建築中だった敦賀市の“春風劇場”が竣工し、さっそくこの日、こけら落としの公演が行われた。演奏曲目は知名度の高い、ベートーヴェンの『田園』、シューベルトの『未完成』、モーツァルトの交響曲40番といったもので、幕間に大阪在住のヤマハのデモンストレーター緑信乃さんによるエレクトーン演奏『展覧会の絵』、千里の黄金フルートによる演奏『“ペールギュント”より』が演奏された。
招待券を学校や放送局などに多数配ったこともあり、結構クラシックファンが来てくれて、春風劇場は幸先良くスタートした。料理も「美味しい」と評価が高かったし、結構みんなホールの音響の良さを感じ取ってくれたようである。ここは音響が最も良いとされるシューズボックス型、つまり直方体のホールである。ヨーロッパのオペラハウスによくある形をしている。

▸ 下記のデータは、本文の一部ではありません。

-- ==== Sys2Proof/Laws/FrameInTx.lean ====
section
/-! SUPPORT. Which operations leave the frame in transmission alone: one lemma per operation, proved in the order the operations are built in. -/

namespace Sys2Proof.Machine

@[simp] theorem inTx_ite (c : Prop) [Decidable c] (x y : State) : (if c then x else y).lbi.inTx = if c then x.lbi.inTx else y.lbi.inTx := by
  split <;> rfl

@[simp] theorem inTx_foldl {α} (f : State → α → State) (hf : ∀ s a, (f s a).lbi.inTx = s.lbi.inTx) (l : List α) (s : State) :
    (l.foldl f s).lbi.inTx = s.lbi.inTx := by
  induction l generalizing s with
  | nil => rfl
  | cons a l ih => rw [List.foldl_cons, ih, hf]

@[simp] theorem inTx_setSlot (h : Handle) (x : Slot) (s : State) : (State.setSlot h x s).lbi.inTx = s.lbi.inTx := by
  simp [State.setSlot]

@[simp] theorem inTx_setRec (h : Handle) (r : Record) (s : State) : (State.setRec h r s).lbi.inTx = s.lbi.inTx := by
  simp [State.setRec]

@[simp] theorem inTx_updRec (h : Handle) (f : Record → Record) (s : State) :
    (State.updRec h f s).lbi.inTx = s.lbi.inTx := by
  simp only [State.updRec]
  repeat' split
  all_goals simp

@[simp] theorem inTx_setWaits (h : Handle) (ws : List SlotWait) (s : State) :
    (State.setWaits h ws s).lbi.inTx = s.lbi.inTx := by
  simp [State.setWaits]

@[simp] theorem inTx_freeSlot (h : Handle) (s : State) : (State.freeSlot h s).lbi.inTx = s.lbi.inTx := by
  simp [State.freeSlot]

@[simp] theorem inTx_enqueue (h : Handle) (rush : Bool) (s : State) :
    (State.enqueue h rush s).lbi.inTx = s.lbi.inTx := by
  simp only [State.enqueue]
  repeat' split
  all_goals simp

@[simp] theorem inTx_unqueue (h : Handle) (s : State) : (State.unqueue h s).lbi.inTx = s.lbi.inTx := by
  simp [State.unqueue]

@[simp] theorem inTx_updPos (p : PosIx) (f : Position → Position) (s : State) :
    (State.updPos p f s).lbi.inTx = s.lbi.inTx := by
  simp [State.updPos]

@[simp] theorem inTx_vacate (p : PosIx) (st : PosState) (s : State) : (State.vacate p st s).lbi.inTx = s.lbi.inTx := by
  simp [State.vacate]

@[simp] theorem inTx_vacateOpt (p : Option PosIx) (st : PosState) (s : State) :
    (State.vacate? p st s).lbi.inTx = s.lbi.inTx := by
  simp only [State.vacate?]
  repeat' split
  all_goals simp

@[simp] theorem inTx_alarm (f : Alarms → Alarms) (s : State) : (State.alarm f s).lbi.inTx = s.lbi.inTx := by
  simp [State.alarm]

@[simp] theorem inTx_post (e : Event) (s : State) : (State.post e s).lbi.inTx = s.lbi.inTx := by
  simp only [State.post]
  repeat' split
  all_goals simp

@[simp] theorem inTx_postLineState (c : Cause) (s : State) : (State.postLineState c s).lbi.inTx = s.lbi.inTx := by
  simp [State.postLineState]

@[simp] theorem inTx_respond (st : Status) (data : BitVec 24) (s : State) :
    (State.respond st data s).lbi.inTx = s.lbi.inTx := by
  simp [State.respond]

@[simp] theorem inTx_ok (d2 d1 d0 : Byte) (s : State) : (State.ok d2 d1 d0 s).lbi.inTx = s.lbi.inTx := by
  simp [State.ok]

@[simp] theorem inTx_refuse (r : Reason) (d0 : Byte) (s : State) : (State.refuse r d0 s).lbi.inTx = s.lbi.inTx := by
  simp [State.refuse]

@[simp] theorem inTx_badArgument (code : Byte) (s : State) : (State.badArgument code s).lbi.inTx = s.lbi.inTx := by
  simp [State.badArgument]

@[simp] theorem inTx_deliver (s : State) : (State.deliver s).lbi.inTx = s.lbi.inTx := by
  simp [State.deliver]

@[simp] theorem inTx_stage (bs : List Byte) (s : State) : (State.stage bs s).lbi.inTx = s.lbi.inTx := by
  simp [State.stage]

@[simp] theorem inTx_queueFrame (o : Origin) (f : Frame) (s : State) :
    (State.queueFrame o f s).lbi.inTx = s.lbi.inTx := by
  simp only [State.queueFrame]
  repeat' split
  all_goals simp

@[simp] theorem inTx_setTx (l : List TxEntry) (s : State) : (State.setTx l s).lbi.inTx = s.lbi.inTx := by
  simp [State.setTx]

@[simp] theorem inTx_removeTx (o : Origin) (s : State) : (State.removeTx o s).lbi.inTx = s.lbi.inTx := by
  simp [State.removeTx]

@[simp] theorem inTx_updTx (o : Origin) (f : TxEntry → TxEntry) (s : State) :
    (State.updTx o f s).lbi.inTx = s.lbi.inTx := by
  simp [State.updTx]

@[simp] theorem inTx_withdrawTx (o : Origin) (s : State) : (State.withdrawTx o s).lbi.inTx = s.lbi.inTx := by
  simp only [State.withdrawTx]
  repeat' split
  all_goals simp

@[simp] theorem inTx_replaceTx (o : Origin) (f : Frame) (s : State) :
    (State.replaceTx o f s).lbi.inTx = s.lbi.inTx := by
  simp only [State.replaceTx]
  repeat' split
  all_goals simp

@[simp] theorem inTx_queueOrReplace (o : Origin) (f : Frame) (s : State) :
    (State.queueOrReplace o f s).lbi.inTx = s.lbi.inTx := by
  simp only [State.queueOrReplace]
  repeat' split
  all_goals simp

@[simp] theorem inTx_queueAnswer (f : Frame) (s : State) : (State.queueAnswer f s).lbi.inTx = s.lbi.inTx := by
  simp only [State.queueAnswer]
  repeat' split
  all_goals simp

@[simp] theorem inTx_withdrawAnswers (cond : Frame → Bool) (s : State) :
    (State.withdrawAnswers cond s).lbi.inTx = s.lbi.inTx := by
  simp only [State.withdrawAnswers]
  apply inTx_foldl
  intro s i
  repeat' split
  all_goals simp

@[simp] theorem inTx_judgeSlots (s : State) : (State.judgeSlots s).lbi.inTx = s.lbi.inTx := by
  simp only [State.judgeSlots]
  repeat' split
  all_goals simp

@[simp] theorem inTx_failAttempt (s : State) : (State.failAttempt s).lbi.inTx = s.lbi.inTx := by
  simp only [State.failAttempt]
  repeat' split
  all_goals simp

@[simp] theorem inTx_countCrcError (s : State) : (State.countCrcError s).lbi.inTx = s.lbi.inTx := by
  simp only [State.countCrcError]
  repeat' split
  all_goals simp

@[simp] theorem inTx_setClaim (p : PosIx) (c : ClaimState) (s : State) :
    (State.setClaim p c s).lbi.inTx = s.lbi.inTx := by
  simp [State.setClaim]

@[simp] theorem inTx_setRemembered (p : PosIx) (b : Bool) (s : State) :
    (State.setRemembered p b s).lbi.inTx = s.lbi.inTx := by
  simp [State.setRemembered]

@[simp] theorem inTx_queueClaim (p : PosIx) (s : State) : (State.queueClaim p s).lbi.inTx = s.lbi.inTx := by
  simp [State.queueClaim]

@[simp] theorem inTx_askClaim (p : PosIx) (s : State) : (State.askClaim p s).lbi.inTx = s.lbi.inTx := by
  simp only [State.askClaim]
  repeat' split
  all_goals simp

@[simp] theorem inTx_queueRelease (p : PosIx) (s : State) : (State.queueRelease p s).lbi.inTx = s.lbi.inTx := by
  simp [State.queueRelease]

@[simp] theorem inTx_giveUpClaim (p : PosIx) (s : State) : (State.giveUpClaim p s).lbi.inTx = s.lbi.inTx := by
  simp only [State.giveUpClaim]
  repeat' split
  all_goals simp

@[simp] theorem inTx_giveUpClaimOpt (p : Option PosIx) (s : State) :
    (State.giveUpClaim? p s).lbi.inTx = s.lbi.inTx := by
  simp only [State.giveUpClaim?]
  repeat' split
  all_goals simp

@[simp] theorem inTx_claimWithdrawn (p : PosIx) (s : State) : (State.claimWithdrawn p s).lbi.inTx = s.lbi.inTx := by
  simp only [State.claimWithdrawn]
  repeat' split
  all_goals simp

@[simp] theorem inTx_dropClaims (s : State) : (State.dropClaims s).lbi.inTx = s.lbi.inTx := by
  simp [State.dropClaims]

@[simp] theorem inTx_pumpWaits (h : Handle) (ws : List SlotWait) (s : State) :
    (State.pumpWaits h ws s).lbi.inTx = s.lbi.inTx := by
  induction ws generalizing s with
  | nil => simp [State.pumpWaits]
  | cons w ws ih => simp only [State.pumpWaits]; split <;> simp [ih]

@[simp] theorem inTx_pumpSlot (h : Handle) (s : State) : (State.pumpSlot h s).lbi.inTx = s.lbi.inTx := by
  simp only [State.pumpSlot]
  repeat' split
  all_goals simp

@[simp] theorem inTx_sendSlot (h : Handle) (w : SlotWait) (s : State) :
    (State.sendSlot h w s).lbi.inTx = s.lbi.inTx := by
  simp [State.sendSlot]

@[simp] theorem inTx_dropWaits (h : Handle) (w : SlotWait) (s : State) :
    (State.dropWaits h w s).lbi.inTx = s.lbi.inTx := by
  simp [State.dropWaits]

@[simp] theorem inTx_withdrawSlot (h : Handle) (k : FrameKind) (s : State) :
    (State.withdrawSlot h k s).lbi.inTx = s.lbi.inTx := by
  simp only [State.withdrawSlot]
  repeat' split
  all_goals simp

@[simp] theorem inTx_roundFrom (h : Handle) (k : Nat) (s : State) : (State.roundFrom h k s).lbi.inTx = s.lbi.inTx := by
  simp only [State.roundFrom]
  repeat' split
  all_goals simp

@[simp] theorem inTx_startRound (h : Handle) (s : State) : (State.startRound h s).lbi.inTx = s.lbi.inTx := by
  simp only [State.startRound]
  repeat' split
  all_goals simp

@[simp] theorem inTx_withdrawBooks (h : Handle) (s : State) : (State.withdrawBooks h s).lbi.inTx = s.lbi.inTx := by
  simp [State.withdrawBooks]

@[simp] theorem inTx_failCandidate (h : Handle) (s : State) : (State.failCandidate h s).lbi.inTx = s.lbi.inTx := by
  simp only [State.failCandidate]
  repeat' split
  all_goals simp

@[simp] theorem inTx_sendRenewal (h : Handle) (s : State) : (State.sendRenewal h s).lbi.inTx = s.lbi.inTx := by
  simp only [State.sendRenewal]
  repeat' split
  all_goals simp

@[simp] theorem inTx_endBooking (h : Handle) (s : State) : (State.endBooking h s).lbi.inTx = s.lbi.inTx := by
  simp only [State.endBooking]
  repeat' split
  all_goals simp

@[simp] theorem inTx_startTransfer (h : Handle) (s : State) : (State.startTransfer h s).lbi.inTx = s.lbi.inTx := by
  simp only [State.startTransfer]
  repeat' split
  all_goals simp

@[simp] theorem inTx_stopTransfer (h : Handle) (s : State) : (State.stopTransfer h s).lbi.inTx = s.lbi.inTx := by
  simp [State.stopTransfer]

@[simp] theorem inTx_placeOne (s : State) : (State.placeOne s).lbi.inTx = s.lbi.inTx := by
  simp only [State.placeOne]
  repeat' split
  all_goals simp

@[simp] theorem inTx_stopPositionOpt (p : Option PosIx) (s : State) :
    (State.stopPosition? p s).lbi.inTx = s.lbi.inTx := by
  simp only [State.stopPosition?]
  repeat' split
  all_goals simp

@[simp] theorem inTx_enterHeld (h : Handle) (k : DevKind) (v : BitVec 24) (leaves : Bool) (s : State) :
    (State.enterHeld h k v leaves s).lbi.inTx = s.lbi.inTx := by
  simp only [State.enterHeld]
  repeat' split
  all_goals simp

@[simp] theorem inTx_checkGap (h : Handle) (s : State) : (State.checkGap h s).lbi.inTx = s.lbi.inTx := by
  simp only [State.checkGap]
  repeat' split
  all_goals simp

@[simp] theorem inTx_judgeReady (h : Handle) (s : State) : (State.judgeReady h s).lbi.inTx = s.lbi.inTx := by
  simp only [State.judgeReady]
  repeat' split
  all_goals simp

日本のホールには、多くの観客が舞台を近くから見られて演劇には向いているが音響的にはあまり良くない末広がり型が多いので、シューズボックス型は素晴らしいという評価が多かった。(でもクルーザーはあまり音響が良くない!)
春風劇場は座席も1階フロア席と2階バルコニー席からなっていて、この構成もオペラハウスと似ている。
千里は建設に携わってくれた関西組のメンツに母里酒造の黒田武士の一斗樽3つ、但馬牛丸ごと1頭、をあげた(これだけで数百万掛かっている気がする)。
ところで春風観光の楽団員と調理スタッフは各曜日に次の場所で仕事をすることになった。
月火 茨木劇場(7月末完成予定)
水 船内
木金 敦賀劇場
土日祝 船内
しかしクルーは水曜と土日祝日以外は仕事が無い。
それで船長の吉本さんと春風社長が話しあい、月火と木金(祝日を除く)には訓練航海をすることにした。これは留萌でこの船のクルーとして雇う予定の人の練習も兼ねる:現在のクルーから習う。
訓練航海ではあるが、8月下旬以降、客も乗せることにした。行き先は、祝日の入り方により1日コースと2日コースがあり、1日コースは金沢または出雲、2日コースは新湊(富山県)または博多である。いづれも現地での観光とお食事・ホテル泊(2日コースのみ)とのセットである。
このため船に取り付けたカメラおよび船から飛ばしたドローンの映像をラウンジのプロジェクターで映す。むろん肉眼で見たい人は2階席などに行って見ても良い(寒いと思うし雨などにも濡れる)。またホテルに泊まらず、船室(個室)で寝てもいい。(料金は数千円安い)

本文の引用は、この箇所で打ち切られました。